Task goal =>
Report only how many lines of the entries below contain the string "llStatus".

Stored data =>
%%

/-- Packets from a port that are incomplete are completed with poisoned filler (R108, item 5); an input VC that is
being discarded loses its flits (R122). -/
def State.fillWorms (s : State) (p : Port) : State :=
  (List.range 10).foldl (fun s v =>
    let k := srcPort p v
    if (s.port p).bad.contains v then
      s.modPort p (fun x => { (x.free v (tGet [] x.ibuf v).length) with ibuf := tDel v x.ibuf, syncIn := if v = 0 then [] else x.syncIn })
    else
      let n := s.lackingAt k
      if n = 0 then s
      else
        let s := s.modPort p (fun x => { x with 
          ibuf := tMod [] v (· ++ List.replicate n ⟨0, true⟩) x.ibuf,
          syncIn := if v = 0 then x.syncIn ++ List.replicate n s.nt.toNat else x.syncIn })
        (s.bump (.llDiscard (.port p)) 31 0 1).pump k) s

/-- Credits and sequence numbers cleared: what is left in the input buffer belongs to the past. -/
def PortSt.cleared (x : PortSt) : PortSt :=
  { x with
    lastAcc := 0xFFFFFF, nak := none, next := 0, replay := [], resend := none, count := 0, used := [], lastCum := [],
    freed := [], changed := [], credAt := [], credNo := 0, ackOwed := false, far := none, helloSeq := none,
    helloAcked := false, txLocal := [], txBypass := [], rxLocal := [], bad := [], retrain := none, txIdle := false, rxIdle := false,
    use := [], txBytes := [], rxNext := none, rxq := [], rxBytes := [], recheck := false, old := x.ibuf.map (fun (e : Nat × List Flit) => (e.1, e.2.length)) }

/-- What a fence and a disabling of a port have in common (R108). LL_STATUS.quarantine_reason then reads 0, of which the rule
says nothing (DESIGN CHOICE, log entry 183). -/
def State.stopPort (s : State) (p : Port) (st : Nat) : State :=
  let s := (s.lanesStop (.port p)).dropWorms p
  let s := (s.fillWorms p).modPort p PortSt.cleared
  let s := ((s.showWidth (.port p) 0).wf (.llCtrl (.port p)) 4 3 0).wf (.llStatus (.port p)) 19 16 0
  s.setLink (.port p) st

/-- A port trains every enabled lane from step 1 (R61, R99). -/
def State.trainPort (s : State) (p : Port) : State :=
  ((s.modPort p (fun x => { x with trainAt := s.clk })).setLink (.port p) 1).trainLink (.port p)

/-- A port is fenced (R108, R109): cause 0 the window, 1 force_fence, 2 a bad header. -/
def State.fencePort (s : State) (p : Port) (unit : Nat) : State :=
  let st := s.portState p
  if st = 0 ∨ st = 6 then s
  else
    let s := (s.stopPort p 6).wb (.llStatus (.port p)) 7 true
    let s := s.fault (.port p) .fence 0x80 unit
    if s.rb (.llCtrl (.port p)) 2 ∧ s.rb (.llCtrl (.port p)) 1 = false then s.trainPort p else s

/-- PORT_DISABLE: enable is cleared, traffic is disposed of as at a fence without a fault, and the port stays DOWN. -/
def doPortDisable (p : Port) (s : State) : State :=
  let s := s.wb (.llCtrl (.port p)) 0 false
  if s.portState p = 0 then s else s.stopPort p 0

%%

Output for this task =>
2